- Goal of the exercise: Only the lines holding the string "State" are needed; copy each of them from the data.

- Records for this exercise:
/-- Bytes of read slots one after another (R106). -/
theorem stretch_byteReads (is : List Nat) (s : State) (u : Undisturbed s) {rest : List Prim} (hne : is ≠ [])
    (hs : s.seq = is.flatMap (scratchpadByteRead s.cfg) ++ rest) :
    Stretch s (settle rest (setTick (s.tick + is.length * Config.byteTime s.cfg)
        (setDrive .rel (storeBytes is s.tick s))))
      (is.length * Config.byteTime s.cfg) (readWave s.cfg) := by
  induction is generalizing s with
  | nil => exact absurd rfl hne
  | cons b bs ih =>
    rw [List.flatMap_cons, List.append_assoc, scratchpadByteRead, List.append_assoc] at hs
    have h := stretch_bitReads (List.range 8) s u (by decide) hs
    by_cases hb : bs = []
    · subst hb
      rw [show [b].length * Config.byteTime s.cfg = Config.byteTime s.cfg by simp]
      exact h
    · obtain ⟨c, cs, rfl⟩ : ∃ c cs, bs = c :: cs := List.exists_cons_of_ne_nil hb
      let y := storeSp b (storeBits (List.range 8) s.tick s)
      let l := (c :: cs).flatMap (scratchpadByteRead s.cfg) ++ rest
      let x := setTick (s.tick + Config.byteTime s.cfg) (setDrive .rel y)
      have hx : settle l x = setPosition l 0 x := by
        show settle ((c :: cs).flatMap (scratchpadByteRead s.cfg) ++ rest) x
          = setPosition ((c :: cs).flatMap (scratchpadByteRead s.cfg) ++ rest) 0 x
        rw [List.flatMap_cons, List.append_assoc, scratchpadByteRead, List.append_assoc]
        exact settle_slotRead u.admitted _ x
      change Stretch s (settle l x) _ _ at h
      rw [hx] at h
      have hy : y.cfg = s.cfg := storeBits_cfg (List.range 8) s.tick s
      have hc : (setPosition l 0 x).cfg = s.cfg := hy
      have k := ih (setPosition l 0 x) (h.2.1.undisturbed u rfl) (by simp)
        (show l = _ by rw [hc])
      have e : settle rest (setTick (s.tick + Config.byteTime s.cfg + (c :: cs).length * Config.byteTime s.cfg)
            (setDrive .rel (storeBytes (c :: cs) (s.tick + Config.byteTime s.cfg) (setPosition l 0 x))))
          = settle rest (setTick (s.tick + (b :: c :: cs).length * Config.byteTime s.cfg)
              (setDrive .rel (storeBytes (b :: c :: cs) s.tick s))) := by
        have q : storeBytes (c :: cs) (s.tick + Config.byteTime s.cfg) (setPosition l 0 x)
            = setPosition l 0 (setTick (s.tick + Config.byteTime s.cfg)
                (setDrive .rel (storeBytes (b :: c :: cs) s.tick s))) :=
          storeBytes_congr (c :: cs) (s.tick + Config.byteTime s.cfg) (s.tick + Config.byteTime s.cfg) .rel l 0 y
        rw [q]
        generalize storeBytes (b :: c :: cs) s.tick s = z
        rw [← settle_congr rest (setTick (s.tick + (b :: c :: cs).length * Config.byteTime s.cfg)
              (setDrive .rel z)) l 0,
          show s.tick + (b :: c :: cs).length * Config.byteTime s.cfg
            = s.tick + Config.byteTime s.cfg + (c :: cs).length * Config.byteTime s.cfg by
              rw [List.length_cons (as := c :: cs), Nat.succ_mul]; omega]
        rfl
      have r := h.append k
      rw [hc] at r
      change Stretch s (settle rest (setTick (s.tick + Config.byteTime s.cfg + (c :: cs).length * Config.byteTime s.cfg)
            (setDrive .rel (storeBytes (c :: cs) (s.tick + Config.byteTime s.cfg) (setPosition l 0 x))))) _ _ at r
      rw [e] at r
      change Stretch s _ (Config.byteTime s.cfg + (c :: cs).length * Config.byteTime s.cfg) _ at r
      rw [show Config.byteTime s.cfg + (c :: cs).length * Config.byteTime s.cfg
        = (b :: c :: cs).length * Config.byteTime s.cfg by
          rw [List.length_cons (as := c :: cs), Nat.succ_mul]; omega] at r
      refine r.congr fun j hj => ?_
      show (if j < Config.byteTime s.cfg then readWave s.cfg j else readWave s.cfg (j - Config.byteTime s.cfg)) = _
      by_cases h1 : j < Config.byteTime s.cfg
      · rw [if_pos h1]
      · rw [if_neg h1, ← readWave_add s.cfg 8 (j - Config.byteTime s.cfg)]
        congr 1
        unfold Config.byteTime at h1 ⊢
        omega

/-- SP after the last `m` of the nine bytes. -/
theorem storeBytes_getElem (i : Nat) (hi : i < 9) (m : Nat) (hm : m ≤ 9) (t : Nat) (x : State) :
    (storeBytes (List.range' (9 - m) m) t x).sp[i]
      = if 9 - m ≤ i then byteOnLine x (t + (i - (9 - m)) * Config.byteTime x.cfg) else x.sp[i] := by
  induction m generalizing t x with
  | zero => simp [storeBytes, show ¬ 9 ≤ i by omega]
  | succ m ih =>
    rw [List.range'_succ, storeBytes, show 9 - (m + 1) + 1 = 9 - m by omega, ih (by omega)]
    have hv := storeBits_byte t x
    obtain ⟨b, v, e⟩ := storeBits_frame (List.range 8) t x
    rw [e] at hv ⊢
    by_cases h1 : 9 - m ≤ i
    · rw [if_pos h1, if_pos (by omega), show i - (9 - (m + 1)) = i - (9 - m) + 1 by omega, Nat.succ_mul,
        show t + ((i - (9 - m)) * Config.byteTime x.cfg + Config.byteTime x.cfg)
          = t + Config.byteTime x.cfg + (i - (9 - m)) * Config.byteTime x.cfg by omega]
      rfl
    · rw [if_neg h1]
      show (x.sp.setIfInBounds (9 - (m + 1)) v)[i] = _
      by_cases h2 : i = 9 - (m + 1)
      · subst h2
        rw [if_pos (Nat.le_refl _)]
        simp only [Nat.sub_self, Nat.zero_mul, Nat.add_zero, Vector.getElem_setIfInBounds_self]
        exact hv
      · rw [if_neg (by omega)]
        exact Vector.getElem_setIfInBounds_ne hi (by omega)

- Response for this exercise:
theorem stretch_byteReads (is : List Nat) (s : State) (u : Undisturbed s) {rest : List Prim} (hne : is ≠ [])
theorem storeBytes_getElem (i : Nat) (hi : i < 9) (m : Nat) (hm : m ≤ 9) (t : Nat) (x : State) :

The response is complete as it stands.